See, the shipping agreements basically stated IF the rail road had cars and line available for shipping then the mine had to provide the coal or pay "non-delivery" fees. So 2004-2010 railroads expanded their sidings and bough extra cars to force the mine to either shovel coal regardless of market demand or pay for the "idle cars."

The fall out of the economic crash brought this house of cards down, hard...and left mines and power plants with enormous stockpiles of mined coal with nowhere to go (U.S. domestic coal use peaked in 2005) most of which is now burning (yes a pile of coal can light itself on fire).

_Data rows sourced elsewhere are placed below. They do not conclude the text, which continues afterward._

-- ==== Sys2Proof/Tests/Slice0.lean ====
section
/-! SUPPORT. Tests: the worked figures of the spec, and for each statement with hypotheses a state and operands that meet them. -/

namespace Sys2Proof.Tests

open Sys2Proof.Machine

/-! ## Well-formedness -/

/-- An input block of silence with every SIG_IN low. -/
def quiet : BoundaryInput := { sigIn := 0, tdm := List.replicate 48 (List.replicate 32 0) }

theorem test_wf_quiet : (Instr.houseBlockBoundary quiet).wf = true := by decide +kernel

/-- 47 frames in place of 48 (R122). -/
theorem test_wf_short_block : (Instr.slip 0 { quiet with tdm := List.replicate 47 (List.replicate 32 0) }).wf = false := by decide +kernel

/-- A frame of 31 slots in place of 32 (R122). -/
theorem test_wf_short_frame :
    (Instr.commitApply { quiet with tdm := List.replicate 48 (List.replicate 31 0) }).wf = false := by decide +kernel

/-! ## Figures of the spec -/

/-- R4: the check of "123456789". -/
theorem test_crc : crc16 [0x31, 0x32, 0x33, 0x34, 0x35, 0x36, 0x37, 0x38, 0x39] = 0x29B1 := by decide +kernel

/-- The conversions of the example "reading one packet" and of R6. -/
theorem test_conversions :
    (convertSample .l16 [0xFF, 0xFF]).toInt = -256 ∧ (convertSample .l16 [0x7F, 0xFF]).toInt = 8388352 ∧
    (convertSample .l24 [0x80, 0, 0]).toInt = -8388608 ∧ (convertSample .l24 [0x7F, 0xFF, 0xFF]).toInt = 8388607 ∧
    (convertSample .l32 [0x7F, 0xFF, 0xFF, 0xFF]).toInt = 8388607 ∧ (convertSample .l32 [0xFF, 0xFF, 0xFF, 0x80]).toInt = -1 ∧
    (convertSample .l32 [0, 0, 1, 0x80]).toInt = 1 ∧ (convertSample .l32 [0xFF, 0xFF, 0xFE, 0xFF]).toInt = -2 := by decide +kernel

/-- R30 and the return example of 08: the loads. -/
theorem test_loads :
    flowLoad 1 2 .l24 = 2960 ∧ flowLoad 1 8 .l24 = 9872 ∧ flowLoad 2 2 .l24 = 2632 ∧ flowLoad 1 7 .l32 = 11408 ∧
    flowLoad 2 1 .l16 = 1096 := by decide +kernel

/-- R58: the adjustments of a recentre. -/
theorem test_recentre_adjustments :
    recentreAdj 250 = 240 ∧ recentreAdj (-216) = -240 ∧ recentreAdj 24 = 48 ∧ recentreAdj 23 = 0 := by decide +kernel

/-- R90: the drift figures. -/
theorem test_drift :
    smoothDrift 200 (some 1) = 207 ∧ smoothDrift 0 (some 1) = 32 ∧ smoothDrift (-100) (some (-2)) = -151 ∧
    smoothDrift 207 (some 0) = 182 ∧ smoothDrift 260 (some 1) = 260 ∧ smoothDrift 207 (some 18) = 207 := by decide +kernel

/-- The example "four window ends": C, the direction and the interval of windows 41, 42 and 44. -/
theorem test_correction :
    correctionRate 207 (some 9) = -81 ∧ slipDirOf (-81) = .dropping ∧ slipIntervalOf (-81) = some 3160 ∧
    correctionRate 207 (some 8) = -49 ∧ slipIntervalOf (-49) = some 5224 ∧ correctionRate 207 (some 5) = 47 ∧
    slipDirOf 47 = .repeating ∧ slipIntervalOf 47 = some 5446 ∧ correctionRate 207 (some 250) = -113 := by decide +kernel

/-- R98: the first eight slip positions after an anchor. -/
theorem test_slip_positions :
    ((List.range 8).map fun n => slipPosition (advanceSlip^[n + 1] slipSeed)) = [4, 7, 13, 25, 3, 35, 6, 11] := by decide +kernel

/-- R126: the tone. -/
theorem test_tone :
    [0, 4, 8, 12, 24, 28, 36].map (toneSample 0) = [0, 528036, 914585, 1056072, 0, -528036, -1056072] ∧
    [0, 4, 8, 12, 24, 28, 36].map (toneSample 1) = [0, 419431, 726475, 838861, 0, -419431, -838861] := by decide +kernel

/-- The commit example of 07: a ramp from 16,384 to 8,192. -/
theorem test_ramp :
    [0, 23, 47].map (committedGain { MapCopy.reset with gain := 16384 } { MapCopy.reset with gain := 8192 }) = [16214, 12288, 8192] ∧
    gainedSample (sampleOf 1000000) 12288 = 750000 := by decide +kernel

/-- R171: from the state 1 the first samples are 4, 8 and 16, and the 18th is 524,290. -/
theorem test_sequence :
    ((testSamples 18 1).2.map BitVec.toInt).take 3 = [4, 8, 16] ∧ ((testSamples 18 1).2.map BitVec.toInt).drop 17 = [524290] := by decide +kernel

/-- The example "posting, coalescing and fetching" of 11, to the PORT_DOWN: the queue, and ALERT_N low. -/
theorem test_notices :
    let q := ((((NoticeQueue.reset.post 1000 ⟨.pathSilent, 14, 110⟩).post 1010 ⟨.streamOutage, 7, 50⟩).post 1012
      ⟨.outputClip, 9, 1⟩).post 1020 ⟨.outputClip, 9, 3⟩).post 1030 ⟨.portDown, 1, 1⟩
    q.entries.map (fun n => (n.kind, n.subject, n.hbc, n.repeats)) =
      [(.pathSilent, 14, 1000, 0), (.streamOutage, 7, 1010, 0), (.outputClip, 9, 1020, 1), (.portDown, 1, 1030, 0)] ∧
    q.alertN = false ∧ (q.fetched 3).map (·.kind) = [.streamOutage, .portDown, .pathSilent] ∧ (q.afterFetch 3).alertN = true := by
  decide +kernel

/-! ## Witnesses: the machine, its resets and the control line -/

/-- A state with one request, not yet taken, in an idle control line. -/
def asked (s : State) (kind : Byte) (body : List Byte) : State :=
  { s with control := { ControlLine.reset false with queue := [{ kind := kind, tag := 7, body := body, reply := none }] } }

theorem asked_next (s : State) (kind : Byte) (body : List Byte) : (asked s kind body).Next kind body :=
  ⟨rfl, [], _, [], rfl, by simp, rfl, rfl, rfl⟩

/-- The request asked of the part right after power-on. -/
theorem reset_asked (kind : Byte) (body : List Byte) : ∃ s : State, s.Next kind body := ⟨_, asked_next State.reset kind body⟩

theorem witness_StepRunsTheFrontCommand :
    (∃ (c : Instr) (rest : List Instr) (s : State), s.pending = c :: rest) ∧ ∃ s : State, s.pending = [] :=
  ⟨⟨.identify, [.badKind], { State.reset with pending := [.identify, .badKind] }, rfl⟩, State.reset, rfl⟩

theorem witness_PowerOnAndResetnResetThePart : (∃ s : State, s.resetLow = true) ∧ ∃ s : State, s.resetLow = false :=
  ⟨⟨State.reset.resetFall, rfl⟩, State.reset, rfl⟩

/-- A RESET request taken and answered, its reply in transmission, and a request behind it. -/
def resetAnswered : State :=
  { State.reset with control := { ControlLine.reset false with
      queue := [{ kind := 0x02, tag := 7, body := [], reply := some [0] }, { kind := 0x01, tag := 8, body := [], reply := none }]
      sending := some { reply := { kind := 0x82, tag := 7, body := [0] }, queued := true }
      resetTaken := true } }

theorem witness_EveryResetPutsTheGroupsInOneCondition :
    ∃ (s : State) (x : Sending) (r : Request) (rest : List Request), s.control.sending = some x ∧ x.queued = true ∧
      s.control.queue = r :: rest ∧ r.kind = 0x02 ∧ r.reply = some [0] :=
  ⟨resetAnswered, _, _, _, rfl, rfl, rfl, rfl, rfl⟩

theorem held_resetFall : State.reset.resetFall.HeldInReset where
  low := rfl
  time := ⟨rfl, rfl⟩
  reference := ⟨rfl, rfl, rfl⟩
  ports p := by cases p <;> rfl
  flows j := by simp [State.resetFall, State.resetBlocks, Vector.get, FlowEntry.unbound]
  slots := rfl
  streams i := by simp [State.stream, State.resetFall, State.resetBlocks, Vector.get]
  groups g := by simp [State.group, State.resetFall, State.resetBlocks, Vector.get]
  map := ⟨fun k => by simp [State.mapEntry, State.resetFall, OutputUnit.reset, Vector.get], rfl⟩
  bus := rfl
  feeds r := by simp [State.feed, State.resetFall, ReturnMixer.reset, Vector.get]
  lines k := by simp [State.line, State.resetFall, State.resetBlocks, SignalRouter.reset, Vector.get]
  inputs := ⟨rfl, rfl⟩
  meters := rfl
  receiver := ⟨rfl, rfl⟩
  requests := ⟨rfl, rfl, rfl, rfl⟩
  notices := ⟨rfl, rfl, rfl⟩
  enables := ⟨by decide, by decide⟩

theorem witness_NothingMovesWhileResetnIsLow :
    ∃ (s t : State) (c : Instr), s.HeldInReset ∧ (∀ strap, c ≠ .resetnRelease strap) ∧ exec c s = .next t :=
  ⟨_, _, .carrierArrival .a, held_resetFall, by simp, rfl⟩

theorem witness_ResetRequestStopsTheTaking :
    (∃ s : State, s.Next 0x02 []) ∧
    ∃ (s : State) (n : Fin 48) (p : Byte × Instr), s.control.resetTaken = true ∧ p ∈ requestCommands n :=
  ⟨reset_asked _ _, resetAnswered, 47, (0x01, .identify), rfl, by simp [requestCommands]⟩

/-- A queue whose oldest request, an IDENTIFY, has its reply in transmission. -/
def identifyAnswered : State :=
  { State.reset with control := { ControlLine.reset false with
      queue := [{ kind := 0x01, tag := 7, body := [], reply := some [0] }]
      sending := some { reply := { kind := 0x81, tag := 7, body := [0] }, queued := true } } }

/-- A BUSY reply in transmission. -/
def busySent : State :=
  { State.reset with control := { ControlLine.reset false with
      sending := some { reply := { kind := 0x81, tag := 9, body := [1] }, queued := false } } }

theorem witness_ReplySentEndsItsRequest :
    (∃ (s : State) (x : Sending) (r : Request) (rest : List Request), s.control.sending = some x ∧ x.queued = true ∧
      s.control.queue = r :: rest ∧ (r.kind ≠ 0x02 ∨ r.reply ≠ some [0])) ∧
    (∃ (s : State) (x : Sending), s.control.sending = some x ∧ x.queued = false) ∧ (∃ s : State, s.control.sending = none) ∧
    ∃ (s : State) (x : Sending) (r : Request) (rest : List Request), s.control.sending = some x ∧ x.queued = true ∧
      s.control.queue = r :: rest ∧ r.kind = 0x02 ∧ r.reply = some [0] :=
  ⟨⟨identifyAnswered, _, _, _, rfl, rfl, rfl, .inl (by decide)⟩, ⟨busySent, _, rfl, rfl⟩, ⟨State.reset, rfl⟩,
    resetAnswered, _, _, _, rfl, rfl, rfl, rfl, rfl⟩

theorem witness_RepliesAreFormedAndSentInOrder :
    (∃ (c : ControlLine) (x : Sending), c.sending = some x) ∧
    (∃ (c : ControlLine) (b : Reply) (bs : List Reply), c.sending = none ∧ c.busy = b :: bs) ∧
    (∃ (c : ControlLine) (r : Request) (rest : List Request) (body : List Byte), c.sending = none ∧ c.busy = [] ∧
      c.queue = r :: rest ∧ r.reply = some body) ∧
    (∃ c : ControlLine, c.sending = none ∧ c.busy = [] ∧ ∀ r ∈ c.queue.head?, r.reply = none) ∧
    ∃ (s : State) (taken rest : List Request) (r : Request), s.control.queue = taken ++ r :: rest ∧
      (∀ q ∈ taken, q.reply.isSome = true) ∧ r.reply = none :=
  ⟨⟨busySent.control, _, rfl⟩,
    ⟨{ ControlLine.reset false with busy := [{ kind := 0x81, tag := 9, body := [1] }] }, _, _, rfl, rfl⟩,
    ⟨{ identifyAnswered.control with sending := none }, _, _, _, rfl, rfl, rfl, rfl⟩,
    ⟨ControlLine.reset false, rfl, rfl, by simp [ControlLine.reset]⟩,
    resetAnswered, [_], [], _, rfl, by simp, rfl⟩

Anyway, it always flabbergasts me that people who want to make a living off this stuff don't spend even 10 minutes a day understanding it as business.


Unknown said...

I do hope the Ikes family and children rely on the ACA for their health needs. And when the most basic needs of life are ripped out from under them and they cannot afford the "Oh, so much better Republican plan", I would like them to go back to "60 Minutes", some with oxygen tubes in their noses, and expand on their theory of "dependence and handouts" on the Feds, you lazy bums you.

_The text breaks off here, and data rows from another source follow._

-- ==== Sys2Proof/Laws/State.lean ====
section
/-!
SUPPORT. One lemma per field per update of State, and what the two ways a command ends leave in each
field, so that no proof unfolds a record update.
-/

namespace Sys2Proof.Machine

variable {F S D : Type} (N : Format F S D) (s : State.Of F S D)

@[simp] theorem State.Of.setTrl_trl (t : Trl F) : (s.setTrl t).trl = t := rfl

@[simp] theorem State.Of.setTrl_acc (t : Trl F) : (s.setTrl t).acc = s.acc := rfl

@[simp] theorem State.Of.setTrl_bufs (t : Trl F) : (s.setTrl t).bufs = s.bufs := rfl

@[simp] theorem State.Of.setTrl_response (t : Trl F) : (s.setTrl t).response = s.response := rfl

@[simp] theorem State.Of.setTrl_inputs (t : Trl F) : (s.setTrl t).inputs = s.inputs := rfl


@[simp] theorem State.Of.setAcc_trl (a : Acc) : (s.setAcc a).trl = s.trl := rfl

@[simp] theorem State.Of.setAcc_acc (a : Acc) : (s.setAcc a).acc = a := rfl

@[simp] theorem State.Of.setAcc_bufs (a : Acc) : (s.setAcc a).bufs = s.bufs := rfl

@[simp] theorem State.Of.setAcc_response (a : Acc) : (s.setAcc a).response = s.response := rfl

@[simp] theorem State.Of.setAcc_inputs (a : Acc) : (s.setAcc a).inputs = s.inputs := rfl


@[simp] theorem State.Of.setBufs_trl (b : BuffersOf S) : (s.setBufs b).trl = s.trl := rfl

@[simp] theorem State.Of.setBufs_acc (b : BuffersOf S) : (s.setBufs b).acc = s.acc := rfl

@[simp] theorem State.Of.setBufs_bufs (b : BuffersOf S) : (s.setBufs b).bufs = b := rfl

@[simp] theorem State.Of.setBufs_response (b : BuffersOf S) : (s.setBufs b).response = s.response := rfl

@[simp] theorem State.Of.setBufs_inputs (b : BuffersOf S) : (s.setBufs b).inputs = s.inputs := rfl


@[simp] theorem State.Of.respond_trl (c : Code) (r : D) : (s.respond c r).trl = s.trl := rfl

@[simp] theorem State.Of.respond_acc (c : Code) (r : D) : (s.respond c r).acc = s.acc := rfl

@[simp] theorem State.Of.respond_bufs (c : Code) (r : D) : (s.respond c r).bufs = s.bufs := rfl

@[simp] theorem State.Of.respond_response (c : Code) (r : D) : (s.respond c r).response = some ⟨c, r⟩ := rfl

@[simp] theorem State.Of.respond_inputs (c : Code) (r : D) : (s.respond c r).inputs = s.inputs := rfl


@[simp] theorem complete_trl_trl (r : D) : (complete .trl r s).trl = { s.trl with lastCode := .ok } := rfl

@[simp] theorem complete_trl_acc (r : D) : (complete .trl r s).acc = s.acc := rfl

@[simp] theorem complete_trl_bufs (r : D) : (complete .trl r s).bufs = s.bufs := rfl

@[simp] theorem complete_trl_response (r : D) : (complete .trl r s).response = some ⟨.ok, r⟩ := rfl

@[simp] theorem complete_trl_inputs (r : D) : (complete .trl r s).inputs = s.inputs := rfl

@[simp] theorem complete_acc_trl (r : D) : (complete .acc r s).trl = s.trl := rfl

@[simp] theorem complete_acc_acc (r : D) : (complete .acc r s).acc = { s.acc with lastCode := .ok } := rfl

@[simp] theorem complete_acc_bufs (r : D) : (complete .acc r s).bufs = s.bufs := rfl

@[simp] theorem complete_acc_response (r : D) : (complete .acc r s).response = some ⟨.ok, r⟩ := rfl

@[simp] theorem complete_acc_inputs (r : D) : (complete .acc r s).inputs = s.inputs := rfl

@[simp] theorem raise_trl_trl (c : Code) :
    (raise N .trl c s).trl = { s.trl with status := s.trl.status ||| c.statusMask, lastCode := c } := rfl

@[simp] theorem raise_trl_acc (c : Code) :
    (raise N .trl c s).acc = s.acc := rfl

@[simp] theorem raise_trl_bufs (c : Code) :
    (raise N .trl c s).bufs = s.bufs := rfl

@[simp] theorem raise_trl_response (c : Code) :
    (raise N .trl c s).response = some ⟨c, N.ofBits 0⟩ := rfl

@[simp] theorem raise_trl_inputs (c : Code) :
    (raise N .trl c s).inputs = s.inputs := rfl

@[simp] theorem raise_acc_trl (c : Code) :
    (raise N .acc c s).trl = s.trl := rfl

@[simp] theorem raise_acc_acc (c : Code) :
    (raise N .acc c s).acc = { s.acc with status := s.acc.status ||| c.statusMask, lastCode := c } := rfl

@[simp] theorem raise_acc_bufs (c : Code) :
    (raise N .acc c s).bufs = s.bufs := rfl

@[simp] theorem raise_acc_response (c : Code) :
    (raise N .acc c s).response = some ⟨c, N.ofBits 0⟩ := rfl

@[simp] theorem raise_acc_inputs (c : Code) :
    (raise N .acc c s).inputs = s.inputs := rfl

/-- The length of a buffer hangs on the units' CSRs only. -/
theorem State.Of.bufLen_congr {s t : State.Of F S D} (ht : s.trl.inCount = t.trl.inCount)
    (h1 : s.trl.capSym = t.trl.capSym) (h2 : s.trl.capPass = t.trl.capPass)
    (h3 : s.trl.capOmega = t.trl.capOmega) (h4 : s.trl.capMu = t.trl.capMu)
    (h5 : s.acc.inCount = t.acc.inCount) (h6 : s.acc.capOut = t.acc.capOut) (b : BufferId) :
    s.bufLen b = t.bufLen b := by
  rcases b with b | b <;> cases b <;> simp [State.Of.bufLen, *]

@[simp] theorem State.Of.setBufs_bufLen (m : BuffersOf S) (b : BufferId) :
    (s.setBufs m).bufLen b = s.bufLen b := by
  rcases b with b | b <;> cases b <;> rfl

@[simp] theorem presentCommand_inputs (c : CommandOf D) :
    (presentCommand c s).inputs = .issue c :: s.inputs := rfl

@[simp] theorem takeInput_presentCommand (c : CommandOf D) :
    takeInput (presentCommand c s) = some (.issue c, s) := rfl

/-! ### The binary32 case of the format, field by field -/

@[simp] theorem binary32Format_num : binary32Format.num = binary32 := rfl

@[simp] theorem binary32Format_empty : binary32Format.empty = [] := rfl

@[simp] theorem binary32Format_readElem : binary32Format.readElem = Memory.readF := rfl

@[simp] theorem binary32Format_writeElem : binary32Format.writeElem = Memory.writeF := rfl

@[simp] theorem binary32Format_valueOf (d : DWord) :
    binary32Format.valueOf d = d.extractLsb' 0 32 := rfl

@[simp] theorem binary32Format_bitsOf (d : DWord) : binary32Format.bitsOf d = d := rfl

@[simp] theorem binary32Format_ofValue (v : F32) : binary32Format.ofValue v = v.setWidth 64 := rfl

@[simp] theorem binary32Format_ofBits (d : DWord) : binary32Format.ofBits d = d := rfl

end Sys2Proof.Machine
end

That Mitch McConnell comes from a state with one of the most successful implementations of Obamacare (Thanks to the previous Democratic governor) just warms the cockles of my heart. Could the love of Obamacare in his state do him in? Could Obamacare be his Waterloo? Oh, would that it were.

Jimbo said...

trgahan: Not to mention the mountains of toxic coal ash that have to be stored until they break out of their confinements and pollute miles and miles of drinking water and fisheries downstream. Utilities would much rather use natural gas and renewables. The market has already determined that coal is on the way out.

trgahan said...

I'd also like to see if I am the only one noticing that America's response to the current drug problem the Ikes acknowledge in their rural white community isn't the same as America's response to the Crack Epidemic in the 1980's and 1990's?

I mean, if knock and block, search and seizure law suspensions (before Greenwald cared), militarized police, three strike rules, and mandatory minimums worked in inner city America, why not rural Kentucky today?

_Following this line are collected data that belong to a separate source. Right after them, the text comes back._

-- ==== Sys2Proof/Tests/Slice0.lean ====
section
/-!
SUPPORT. The model's own tests. Expected values come from 95_test_vectors.md (V-T and V-A vectors, the
encoding and interrupt tables) and 30_encoding.md, never from the model. First the smoke test of
WellFormed and the decoding of every command; then one small step for each command; then, for every
statement with hypotheses, a witness that meets them together.
-/

namespace Sys2Proof.Tests

open Sys2Proof.Machine

-- One theorem after the other: theorems elaborated side by side wait for each other in the kernel,
-- each in a thread of its own.
set_option Elab.async false

/-! ### WellFormed and decoding -/

theorem test_unit_check_refuses : (⟨0x30000000#32, 0⟩ : Command).unitOk = false
    ∧ (⟨0x30000000#32, 0⟩ : Command).wellFormed = false := by decide
theorem test_op_check_refuses : (⟨0x16000000#32, 0⟩ : Command).opOk = false
    ∧ (⟨0x28000000#32, 0⟩ : Command).wellFormed = false := by decide
theorem test_zero_check_refuses : (⟨0x13000001#32, 0⟩ : Command).zeroOk = false
    ∧ (⟨0x13000001#32, 0⟩ : Command).wellFormed = false := by decide
theorem test_csr_check_refuses : (⟨0x11005000#32, 0⟩ : Command).csrOk = false
    ∧ (⟨0x11005000#32, 0⟩ : Command).wellFormed = false := by decide

/- The words below are written bit by bit: UNIT, OP, CSR, ZERO (30_encoding.md R92, R94). -/

theorem test_decode_trlReset :
    decode ⟨0b0001_0000_000000000000_000000000000#32, 0#64⟩ = .instr .trlReset := by decide
theorem test_decode_trlConfig :
    decode ⟨0b0001_0001_000000000000_000000000000#32, 0#64⟩ = .instr .trlConfig := by decide
theorem test_decode_trlForecast :
    decode ⟨0b0001_0010_000000000000_000000000000#32, 0x0000000100000003#64⟩
      = .instr (.trlForecast 3#32) := by decide
theorem test_decode_trlProcess :
    decode ⟨0b0001_0011_000000000000_000000000000#32, 7#64⟩ = .instr .trlProcess := by decide
theorem test_decode_trlCsrr :
    decode ⟨0b0001_0100_000000100000_000000000000#32, 0#64⟩ = .instr (.trlCsrr 0x020#12) := by decide
theorem test_decode_trlCsrw :
    decode ⟨0b0001_0101_000000000100_000000000000#32, 7#64⟩ = .instr (.trlCsrw 0x004#12 7#64) := by
  decide
theorem test_decode_accReset :
    decode ⟨0b0010_0000_000000000000_000000000000#32, 0#64⟩ = .instr .accReset := by decide
theorem test_decode_accConfig :
    decode ⟨0b0010_0001_000000000000_000000000000#32, 0#64⟩ = .instr .accConfig := by decide
theorem test_decode_accSetCode :
    decode ⟨0b0010_0010_000000000000_000000000000#32, 0#64⟩ = .instr .accSetCode := by decide
theorem test_decode_accSetThreshold :
    decode ⟨0b0010_0011_000000000000_000000000000#32, 4#64⟩ = .instr (.accSetThreshold 4#32) := by
  decide
theorem test_decode_accSetDetectInv :
    decode ⟨0b0010_0100_000000000000_000000000000#32, 0xFFFFFFFFFFFFFFFF#64⟩
      = .instr (.accSetDetectInv true) := by decide
theorem test_decode_accProcess :
    decode ⟨0b0010_0101_000000000000_000000000000#32, 0#64⟩ = .instr .accProcess := by decide
theorem test_decode_accCsrr :
    decode ⟨0b0010_0110_000100000000_000000000000#32, 0#64⟩ = .instr (.accCsrr 0x100#12) := by decide
theorem test_decode_accCsrw :
    decode ⟨0b0010_0111_000100000011_000000000000#32, 0x31#64⟩
      = .instr (.accCsrw 0x103#12 0x31#64) := by decide
/-- The table numbers bit 0 of `W` first; `D` follows as bits 95 to 32. -/
theorem test_decodeTableWord : decodeTableWord 32 0x13000000 = some .trlProcess
    ∧ decodeTableWord 32 0x30000000 = none
    ∧ decodeTableWord 96 (0xA * 2 ^ 32 + 0x12000000) = some (.trlForecast 10#32) := by decide

/-! ### States for the tests -/

/-- The next state of an outcome, or the reset state. -/
def after (o : Host.Outcome State Fault Refusal) : State :=
  match o with
  | .next t => t
  | .fault _ => State.reset
  | .refused _ => State.reset

/-- Whether an outcome is a next state. -/
def isNext (o : Host.Outcome State Fault Refusal) : Bool :=
  match o with
  | .next _ => true
  | .fault _ => false
  | .refused _ => false

theorem next_after {o : Host.Outcome State Fault Refusal} (h : isNext o = true) :
    o = .next (after o) := by
  cases o <;> first | rfl | cases h

/-- One coefficient of the parameters TC1 of 95_test_vectors.md: linear interpolation at quarters. -/
def tc1Tap (p k : Nat) : F32 :=
  if k = 1 ∧ p = 0 ∨ k = 2 ∧ p = 4 then 0x3F800000#32
  else if k = 1 ∧ p = 1 ∨ k = 2 ∧ p = 3 then 0x3F400000#32
  else if (k = 1 ∨ k = 2) ∧ p = 2 then 0x3F000000#32
  else if k = 1 ∧ p = 3 ∨ k = 2 ∧ p = 1 then 0x3E800000#32
  else 0#32

/-- The test configuration TC1 of 95_test_vectors.md. -/
def tc1 : Params F32 :=
  { ntaps := 4, nsteps := 4, taps := tc1Tap,
    dot := fun h x => (List.zipWith f32Mul h x).foldl f32Add 0#32 }

/-- Unit TRL with its staging CSRs set: `omega0`, `gain_mu`, `gain_omega`, `rel_limit`, `mu0`. -/
def staged (o gm go rl m0 : F32) : State :=
  State.reset.setTrl { State.reset.trl with
    cfgOmega0 := o, cfgGainMu := gm, cfgGainOmega := go, cfgRelLimit := rl, cfgMu0 := m0 }

/-- Unit TRL configured, with its counts, capacities and `CTRL`, and the input samples `x`. -/
def called (o gm go rl m0 : F32) (n cs : Word) (ctrl : Word) (x : List F32) : State :=
  let s := after (exec .trlConfig (staged o gm go rl m0))
  x.zipIdx.foldl (fun s p => hostFill binary32Format (.trl .trlIn) p.2 (p.1.setWidth 64) s)
    (s.setTrl { s.trl with inCount := n, capSym := cs, capPass := cs, capOmega := cs, capMu := cs,
                           ctrl := ctrl })

/-- V-T10: cfg(1, 8, 0, 0, 0), input 0, 1, 0, 0, 0, 0, one symbol. -/
def vt10 : State :=
  called 0x3F800000#32 0x41000000#32 0#32 0#32 0#32 6#32 1#32 0#32
    [0#32, 0x3F800000#32, 0#32, 0#32, 0#32, 0#32]

/-- V-T13: a NaN in the first window. -/
def vt13 : State :=
  called 0x3F800000#32 0#32 0#32 0#32 0#32 5#32 1#32 0#32 [0#32, 0x7FC00000#32, 0#32, 0#32, 0#32]

/-- V-T11: the phase rounds to 1.0. -/
def vt11 : State :=
  called 0x3F800000#32 0x34440000#32 0x3F7FFFFD#32 0x3F7FFFFF#32 0#32 5#32 1#32 0#32
    [0#32, 0xBF800000#32, 0#32, 0#32, 0#32]

/-- Unit ACC with the code string, the threshold and the detection enable staged. -/
def accStaged (code : List Byte) (t : Word) (inv : Bool) : State :=
  State.reset.setAcc { State.reset.acc with
    codeLen := BitVec.ofNat 32 code.length,
    codeStr := Vector.ofFn fun i => code.getD i.val 0#8, cfgThreshold := t, cfgDetectInv := inv }

/-- Unit ACC configured, with `n` input units and `cap` output units, and the input `x`. -/
def accCalled (code : List Byte) (t : Word) (inv : Bool) (n cap : Word) (x : List Word) : State :=
  let s := after (exec .accConfig (accStaged code t inv))
  x.zipIdx.foldl (fun s p => hostFill binary32Format (.acc .accIn) p.2 (p.1.setWidth 64) s)
    (s.setAcc { s.acc with inCount := n, capOut := cap })

/-- V-A9: setup("1", 0, 1), the registers set, one input bit 0. -/
def va9 : State :=
  let s := accCalled [0x31#8] 0#32 true 1#32 1#32 []
  s.setAcc { s.acc with dataReg := 0x8000000000000000#64, flagReg := 0x8000000000000000#64 }

/-- V-A5: setup("", 0, 1), input 1, 0, 1. -/
def va5 : State := accCalled [] 0#32 true 3#32 3#32 [1#32, 0#32, 1#32]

I wonder what is the difference between our Government's approach between the two?

Miskatonic said...

The frustrating thing is that I remember reading this the first time. What I remember is the feeling of coming through on the other end. The perverse sense of satisfaction of knowing that the lunacy of the Bush Administration was no longer being sold so effectively and was finally being pushed back on. I guess relief had set in but because it was that time period had been what opened my eyes a sense of dread had never taken hold. No where near the sense of dread I felt after election day. But reading this also reminds me that every tunnel ends and that there really is another side. So for that, thank you. You and Bluegal really have been educators & providers of hope for me for quite sometime.

THANK YOU.

Randle Aubrey said...

So we're back to local color writing, eh? I suppose it's only natural; if we're going to turn the clock back one hundred years, might as well bring the yellow journalism right along with it.

dinthebeast said...

They tried to turn part of the old Oakland Army Base into a coal terminal to ship coal from Utah overseas but we said no.
Actually I think what we said was "Fuck no."

-Doug in Oakland

jim said...

So many Razmuses - Good Germans one & all.